No matter how you shuffle it. The answer will not change.

Why do we need to shuffle bag A in the first place???!!! XD

It doesn't matter what we do with balls. If each bin has 10 balls, both bins will always have the same number of "other" color balls. For example, if bag A has 2 green balls, than means that bag B would have 2 red balls, etc. There is no chance that any bag has more balls os other color.

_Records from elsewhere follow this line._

-- ==== Sys2Proof/Certificates/Slice0/Obligations.lean ====
section
/-! DEFINITION. The statements for the provers, family by family: encoding, the port, errors, the
commands, the algorithms, whole messages, the invariant. -/

open Sys2Proof Sys2Proof.Machine

/-! ### Encoding -/

/-- 30_encoding R91 to R93: the word that a well-formed command is written as decodes to it. -/
def Obligations.DecodeInvertsEncode : Prop :=
  ∀ i : Instr, i.wellFormed = true → decode (encode i) = .ok i

/-- 30_encoding R90, R93: a word has one meaning. What the decoder reads from a word is well formed
and is written as that same word, so no bit of a legal word is dropped. -/
def Obligations.EncodeInvertsDecode : Prop :=
  ∀ (w : Word) (i : Instr), decode w = .ok i → i.wellFormed = true ∧ encode i = w

/-- 30_encoding R97: a word is illegal exactly when RSV is not 0, or OP is none of the eleven, or an
argument is outside its legal values; and equivalently when no row of the opcode map selects it. -/
def Obligations.IllegalWordsAreThoseOfTheRule : Prop :=
  ∀ w : Word,
    ((∃ e, decode w = .error e) ↔
      (rsvField w ≠ 0 ∨
        opField w ∉ ([0x10, 0x11, 0x12, 0x20, 0x21, 0x22, 0x30, 0x31, 0x40, 0x41, 0xF0] :
          List (BitVec 8)) ∨
        (opField w ∈ ([0x10, 0x20] : List (BitVec 8)) ∧ 2 ≤ (argField w).toNat) ∨
        (opField w = 0xF0 ∧ 32 ≤ (argField w).toNat) ∨
        (opField w ∈ ([0x11, 0x12, 0x21, 0x22, 0x31, 0x40, 0x41] : List (BitVec 8)) ∧
          argField w ≠ 0))) ∧
    ((∃ e, decode w = .error e) ↔ ∀ r ∈ opcodeRows, r.selects w = false)

/-- 30_encoding R93 and R97, 95b sections 6 and 9: words written out in the spec decode to the
commands it says, and those it calls illegal to no command. Which of the decoder's reasons stands for
an illegal word is the model's choice, and so is the order in which the reasons are searched (log
entry 9): the spec has only IllegalCommand. -/
def Obligations.SpecWordsDecodeAsListed : Prop :=
  decode 0x00010010 = .ok (.hashInit .sha512) ∧ decode 0x00000011 = .ok .hashUpdate ∧
  decode 0x00000020 = .ok (.hmacInit .sha256) ∧ decode 0x00000022 = .ok .hmacFinal ∧
  decode 0x00C00030 = .ok (.aesSchedule 192) ∧ decode 0x00000031 = .ok .aesEncrypt ∧
  decode 0x00000041 = .ok .ctrProcess ∧ decode 0x000C00F0 = .ok (.zeroize 12) ∧
  decode 0x00020010 = .error .reservedAlg ∧ decode 0x002000F0 = .error .reservedMask ∧
  decode 0x00000141 = .error .reservedBits ∧ decode 0x00010011 = .error .argumentNotZero ∧
  decode 0xFFFFFFFF = .error .reservedBits ∧ decode 0x00000000 = .error .unknownOpcode
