-- ==== Sys2Proof/Laws/Aes.lean ====
section
/-! SUPPORT. The laws of the cipher: the lengths of its blocks, round keys and schedules, and what a
schedule begins with. -/

namespace Sys2Proof.Machine

/-! ### Blocks -/

@[simp] theorem length_subBytes (s : List Byte) : (subBytes s).length = s.length := by
  simp [subBytes]

@[simp] theorem length_shiftRows (s : List Byte) : (shiftRows s).length = 16 := rfl

@[simp] theorem length_roundKey (w : List Word) (n : Nat) : (roundKey w n).length = 16 := by
  simp [roundKey]

theorem length_addRoundKey {s : List Byte} (w : List Word) (n : Nat) (h : s.length = 16) :
    (addRoundKey s w n).length = 16 := by simp [addRoundKey, h]

/-- Every complete column of four bytes gives a column of four bytes. -/
theorem length_mixColumns : ∀ s : List Byte, (mixColumns s).length = s.length / 4 * 4
  | a0 :: a1 :: a2 :: a3 :: rest => by
    simp only [mixColumns, List.length_cons, length_mixColumns rest]
    omega
  | [] => by simp [mixColumns]
  | [_] => by simp [mixColumns]
  | [_, _] => by simp [mixColumns]
  | [_, _, _] => by simp [mixColumns]

theorem length_fullRound (w : List Word) (s : List Byte) (n : Nat) :
    (fullRound w s n).length = 16 :=
  length_addRoundKey w n (by rw [length_mixColumns, length_shiftRows])

theorem length_foldl_fullRound (w : List Word) (ns : List Nat) : ∀ {s : List Byte},
    s.length = 16 → (ns.foldl (fullRound w) s).length = 16 := by
  induction ns with
  | nil => intro s h; exact h
  | cons n ns ih => intro s _; exact ih (length_fullRound w s n)

/-- The cipher gives 16 bytes. -/
@[simp] theorem length_cipher (w : List Word) (nr : Nat) (x : List Byte) :
    (cipher w nr x).length = 16 :=
  length_addRoundKey w nr (length_shiftRows _)

@[simp] theorem length_encrypt (ck : CipherUnit) (x : List Byte) : (ck.encrypt x).length = 16 :=
  length_cipher _ _ x

/-- A second key addition with the same round key undoes the first. -/
theorem addRoundKey_addRoundKey {s : List Byte} (w : List Word) (n : Nat) (h : s.length = 16) :
    addRoundKey (addRoundKey s w n) w n = s := xorBytes_xorBytes (by simp [h])

/-! ### The key schedule -/

@[simp] theorem length_expandFrom (nk : Nat) : ∀ (n i : Nat) (ws : List Word),
    (expandFrom nk n i ws).length = n + ws.length := by
  intro n
  induction n with
  | zero => intro i ws; simp [expandFrom]
  | succ n ih => intro i ws; rw [expandFrom, ih, List.length_cons]; omega

/-- Expansion puts new words before the ones given. -/
theorem expandFrom_suffix (nk : Nat) : ∀ (n i : Nat) (ws : List Word),
    ∃ new : List Word, new.length = n ∧ expandFrom nk n i ws = new ++ ws := by
  intro n
  induction n with
  | zero => intro i ws; exact ⟨[], rfl, rfl⟩
  | succ n ih =>
    intro i ws
    obtain ⟨new, hl, he⟩ := ih (i + 1)
      ((ws.getD (nk - 1) 0 ^^^ expansionTerm nk i (ws.getD 0 0)) :: ws)
    exact ⟨new ++ [ws.getD (nk - 1) 0 ^^^ expansionTerm nk i (ws.getD 0 0)], by simp [hl],
      by rw [expandFrom, he]; simp⟩

/-- The schedule of a key of Nk words has `4 * (Nk + 7)` words. -/
theorem length_keyExpansion {nk : Nat} (h : nk ≤ 8) (key : List Byte) :
    (keyExpansion nk key).length = 4 * (nk + 7) := by
  simp only [keyExpansion, List.length_reverse, length_expandFrom, length_wordsBE]
  omega

/-- The first Nk words of a schedule are the key. -/
theorem keyExpansion_take (nk : Nat) (key : List Byte) :
    (keyExpansion nk key).take nk = wordsBE 32 4 nk key := by
  obtain ⟨new, -, he⟩ := expandFrom_suffix nk (4 * (nk + 7) - nk) nk (wordsBE 32 4 nk key).reverse
  rw [keyExpansion, he, List.reverse_append, List.reverse_reverse,
    List.take_append_of_le_length (by simp), List.take_of_length_le (by simp)]

/-- Words cut out of a key and written again are the key. -/
theorem flatMap_wordsBE : ∀ (n : Nat) {key : List Byte}, key.length = 4 * n →
    (wordsBE 32 4 n key).flatMap (fun w => bytesBE w.toNat 4) = key := by
  intro n
  induction n with
  | zero =>
    intro key h
    have e : key = [] := List.length_eq_zero_iff.mp (by omega)
    rw [e]; rfl
  | succ n ih =>
    intro key h
    have ht : (key.take 4).length = 4 := by simp; omega
    have hb := be_lt (key.take 4)
    rw [ht] at hb
    rw [wordsBE, List.flatMap_cons, ih (by simp; omega), BitVec.toNat_ofNat,
      Nat.mod_eq_of_lt (by omega), bytesBE_be ht, List.take_append_drop]

/-- A schedule just made is the expansion of the key that it begins with. -/
theorem scheduleOf_rk {nk : KeyWords} {key : List Byte} (h : key.length = 4 * nk.count) :
    (scheduleOf nk key).rk = padTo 60 (keyExpansion nk.count
      (((scheduleOf nk key).rk.toList.take nk.count).flatMap fun w => bytesBE w.toNat 4)) := by
  have hn : nk.count ≤ 8 := by cases nk <;> decide
  show padTo 60 _ = padTo 60 (keyExpansion nk.count
    (((padTo 60 (keyExpansion nk.count key)).toList.take nk.count).flatMap _))
  rw [padTo_toList_of_le (by rw [length_keyExpansion hn]; omega),
    List.take_append_of_le_length (by rw [length_keyExpansion hn]; omega), keyExpansion_take,
    flatMap_wordsBE _ h]

end Sys2Proof.Machine
end

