/-- With a key that fits the buffer, the accesses of `hmac` and GET return the tag. -/
theorem get_hmacMoves {alg : HashAlg} {key m : List Byte} {s : State}
    (hkey : key.length ≤ s.cfg.dmax) (hm : blockSize alg + m.length < lengthLimit alg) :
    (s.deliver (hmacMoves alg key m s.cfg.dmax)).get.2 = hmacOf alg key m := by
  obtain ⟨s1, hinit⟩ := exec_goesOn (.hmacInit alg) (s.loaded key)
  obtain ⟨hcfg, hseeded⟩ := State.loaded_hmacInit hkey hinit
  have hfit : ∀ x ∈ chunks s.cfg.dmax m, x.length ≤ s1.cfg.dmax := by
    rw [hcfg]
    exact chunks_fit s m
  have hfed := State.fed_hmacUpdate hseeded hfit (by
    rwa [chunks_flatten, ctxAbsorb_total, ctxInit_total, length_innerPad, Nat.zero_add])
  rw [chunks_flatten] at hfed
  have hfinal := exec_hmacFinal_completes (congrArg HmacUnit.phase hfed)
  rw [hfed, ← hmacOf_eq_ctxFinish] at hfinal
  have hrun := ((Delivers.put hkey).append ((Delivers.command rfl hinit).append
    (.feed (i := .hmacUpdate) rfl _ hfit))).append (.command rfl hfinal)
  obtain ⟨rs, hget⟩ := hrun.get (length_ctxFinish_le_dmax _ alg _)
  exact congrArg Prod.snd hget

theorem hmacSequence_of_fits {alg : HashAlg} {key : List Byte} {s : State}
    (h : key.length ≤ s.cfg.dmax) (m : List Byte) :
    hmacSequence alg key m s = (s.deliver (hmacMoves alg key m s.cfg.dmax)).get := by
  rw [hmacSequence, if_neg (by omega)]
  rfl

/-- A key too long for the buffer is hashed first, and its digest is the key used. -/
theorem hmacSequence_of_long {alg : HashAlg} {key d : List Byte} {s t : State}
    (h : s.cfg.dmax < key.length) (hhash : hashSequence alg key s = (t, d)) (m : List Byte) :
    hmacSequence alg key m s = (t.deliver (hmacMoves alg d m s.cfg.dmax)).get := by
  rw [hmacSequence, if_pos h, hhash]
  rfl

/-- Settles O53: the key that reaches HMAC_INIT fits the buffer and has the key's HMAC. -/
theorem hmacSequenceReturnsHmac : Obligations.HmacSequenceReturnsHmac := by
  intro alg key m s hkey hm
  by_cases hlong : s.cfg.dmax < key.length
  · obtain ⟨t, hhash, hcfg, -⟩ := hashSequence_eq s hkey
    have hblock : blockSize alg < key.length := by
      have hB := blockSize_le alg
      have hd := s.cfg.dmax_lower
      omega
    rw [hmacSequence_of_long hlong hhash, ← hcfg,
      get_hmacMoves (key := hashOf alg key) (length_ctxFinish_le_dmax t alg _) hm,
      hmacOf_hashOf hblock]
  · rw [hmacSequence_of_fits (by omega), get_hmacMoves (by omega) hm]

end Sys2Proof.Machine

/-!
SUPPORT and the proof of O54 (44_system R245): the host's `aesCtrTransform`.

The idea: piece by piece, the host gets what the stream makes of the message as one chunk, the output
or the code of CounterOverflow (`StreamUnit.transform`, `ctrPieces_eq_transform`). The key is
released at the end of all three ways through the sequence (`aesCtrSequence_fst`).
-/

namespace Sys2Proof.Machine

/-! ### Overflow, piece by piece (43_ctr R223, R224) -/

/-- Once a part of a chunk is processed, the rest overflows exactly when the whole would have. -/
theorem StreamUnit.process_overflows {ck : CipherUnit} {cs : StreamUnit} {x : List Byte}
    (hcur : cs.cur ≤ 16) (hx : cs.overflows x.length = false) (n : Nat) :
    (StreamUnit.process ck cs x).2.overflows n = cs.overflows (x.length + n) := by
  cases hwhole : cs.overflows (x.length + n) with
  | false => exact StreamUnit.process_not_overflows x hcur hwhole
  | true =>
    obtain ⟨hctr, -, htcur, hwrapped⟩ := StreamUnit.process_after ck x hcur
    have hlt := be_counter_lt cs.ctr
    have hblocks : cs.newBlocks (x.length + n) =
        cs.newBlocks x.length + (StreamUnit.process ck cs x).2.newBlocks n := by
      rw [StreamUnit.newBlocks_eq, StreamUnit.newBlocks_eq, StreamUnit.newBlocks_eq, htcur]
      split <;> omega
    rw [StreamUnit.overflows_eq_false_iff] at hx
    rw [StreamUnit.overflows_iff, hblocks] at hwhole
    rw [StreamUnit.overflows_iff, hctr, hwrapped, Bool.or_eq_true, decide_eq_true_iff]
    obtain ⟨hneed, hpast⟩ := hwhole
    by_cases hfirst : 1 ≤ cs.newBlocks x.length
    · obtain ⟨hw, hroom⟩ := hx hfirst
      simp only [hw, Bool.false_eq_true, false_or] at hpast ⊢
      omega
    · refine ⟨by omega, ?_⟩
      obtain hw | hpast := hpast
      · exact .inl (.inl hw)
      · exact .inr (by omega)

/-- From the beginning of a stream, a chunk overflows if it has more bytes than the counter has
values for (43_ctr R224). -/
theorem freshStream_overflows {c0 : Vector Byte 16} {n : Nat}
    (h : 16 * (2 ^ 128 - be c0.toList) < n) : (freshStream c0).overflows n = true := by
  have hlt := be_counter_lt c0
  have hctr : (freshStream c0).ctr = c0 := rfl
  rw [StreamUnit.overflows_iff, freshStream_newBlocks, hctr]
  exact ⟨by omega, .inr (by omega)⟩

/-! ### One piece -/

/-- A PUT of the piece and a CTR_PROCESS that the counter has values for. -/
theorem delivers_ctrProcess {s : State} {x : List Byte} (hx : x.length ≤ s.cfg.dmax)
    (hactive : s.cs.active = true) (hroom : s.cs.overflows x.length = false) :
    Delivers s (put x ++ [command .ctrProcess])
      (((s.loaded x).withCs (StreamUnit.process s.ck s.cs x).2).completed
        (StreamUnit.process s.ck s.cs x).1) := by
  have hdlen := State.loaded_dlen_toNat hx
  have hexec := exec_ctrProcess_completes (s := s.loaded x) (hdlen.trans_le hx) hactive
    (by rw [hdlen]; exact hroom)
  rw [s.loaded_dlenOperand hx] at hexec
  exact (Delivers.put hx).append (.command rfl hexec)

theorem exec_ctrProcess_overflows {s : State} (hlength : s.dlen.toNat ≤ s.cfg.dmax)
    (hactive : s.cs.active = true) (hover : s.cs.overflows s.dlen.toNat = true) :
    exec .ctrProcess s = .next (s.withErr .counterOverflow) := by
  rw [exec_ctrProcess, lengthCheck_eq_none.mpr hlength, existsCheck_eq_none.mpr hactive,
    overflowCheck, if_pos hover]
  rfl

/-- A PUT of the piece and a CTR_PROCESS that the counter has no values for. -/
theorem delivers_ctrProcess_overflows {s : State} {x : List Byte} (hx : x.length ≤ s.cfg.dmax)
    (hactive : s.cs.active = true) (hover : s.cs.overflows x.length = true) :
    Delivers s (put x ++ [command .ctrProcess]) ((s.loaded x).withErr .counterOverflow) := by
  have hdlen := State.loaded_dlen_toNat hx
  exact (Delivers.put hx).append (.command rfl (exec_ctrProcess_overflows (hdlen.trans_le hx) hactive
    (by rw [hdlen]; exact hover)))

/-! ### All pieces -/

/-- What a stream makes of a message as one chunk: the output, or the code of CounterOverflow. -/
def StreamUnit.transform (ck : CipherUnit) (cs : StreamUnit) (x : List Byte) :
    Except (BitVec 4) (List Byte) :=
  if cs.overflows x.length then .error 3 else .ok (cs.process ck x).1

theorem StreamUnit.transform_of_overflows {cs : StreamUnit} {x : List Byte} (ck : CipherUnit)
    (h : cs.overflows x.length = true) : cs.transform ck x = .error 3 := if_pos h

theorem StreamUnit.transform_of_room {cs : StreamUnit} {x : List Byte} (ck : CipherUnit)
    (h : cs.overflows x.length = false) : cs.transform ck x = .ok (cs.process ck x).1 :=
  if_neg (by rw [h]; exact Bool.false_ne_true)

/-- After a first part that the counter has values for, the rest decides. -/
theorem StreamUnit.transform_append {cs : StreamUnit} {x : List Byte} (ck : CipherUnit)
    (hcur : cs.cur ≤ 16) (hx : cs.overflows x.length = false) (y : List Byte) :
    cs.transform ck (x ++ y) =
      ((cs.process ck x).2.transform ck y).map ((cs.process ck x).1 ++ ·) := by
  have hrest := StreamUnit.process_overflows (ck := ck) hcur hx y.length
  rw [← List.length_append] at hrest
  cases hwhole : cs.overflows (x ++ y).length with
  | true =>
    rw [hwhole] at hrest
    rw [StreamUnit.transform_of_overflows ck hwhole, StreamUnit.transform_of_overflows ck hrest]
    rfl
  | false =>
    rw [hwhole] at hrest
    rw [StreamUnit.transform_of_room ck hwhole, StreamUnit.transform_of_room ck hrest,
      StreamUnit.process_append]
    rfl

/-- The host stops at a piece that the counter has no values for. -/
theorem ctrPieces_cons_of_overflows {s : State} {x : List Byte} (hx : x.length ≤ s.cfg.dmax)
    (hactive : s.cs.active = true) (hover : s.cs.overflows x.length = true)
    (xs : List (List Byte)) : (ctrPieces (x :: xs) s).2 = .error 3 := by
  obtain ⟨rs, herr⟩ := (delivers_ctrProcess_overflows hx hactive hover).errQuery
  rw [ctrPieces, herr]
  rfl

/-- If a piece reports no error, the host reads its output and goes on. -/
theorem ctrPieces_cons_of_ok {s t u : State} {x y : List Byte}
    (h : (s.deliver (put x ++ [command .ctrProcess])).errQuery = (t, 0)) (hget : t.get = (u, y))
    (xs : List (List Byte)) :
    ctrPieces (x :: xs) s = ((ctrPieces xs u).1, (ctrPieces xs u).2.map (y ++ ·)) := by
  rw [ctrPieces, h]
  dsimp only
  rw [if_neg (not_not.mpr rfl), hget]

both will have same number of balls.
4 cases:
1--> 0 red ball transferred --> bag a has 3 green and bag b has 3 red.
2--> 1 red ball transferred --> bag a has 2 green and b has 2 red.
3--> 2 red ball transferred --> bag a has 1 green and b has 1 red.
4--> 3 red ball transferred --> bag a has 0 green and b has 0 red.

finally, there are 10 balls in each bag.
If there are X number of green balls in Bag A, it must mean that there are X number of red balls in Bag B.

caro's explanation is correct abd after the final transfer both the bags will have equal number of balls of OTHER color.

What if there are 3 bags with 10 green,red and blue balls in each? You take 3 from first and put it to second, then shuffle and take 3 from second and put 3 balls from second to 3rd, then shuffle and put 3 balls from 3rd bag to first one. Whats probability of having all bags the same number of "alien" (other color) balls?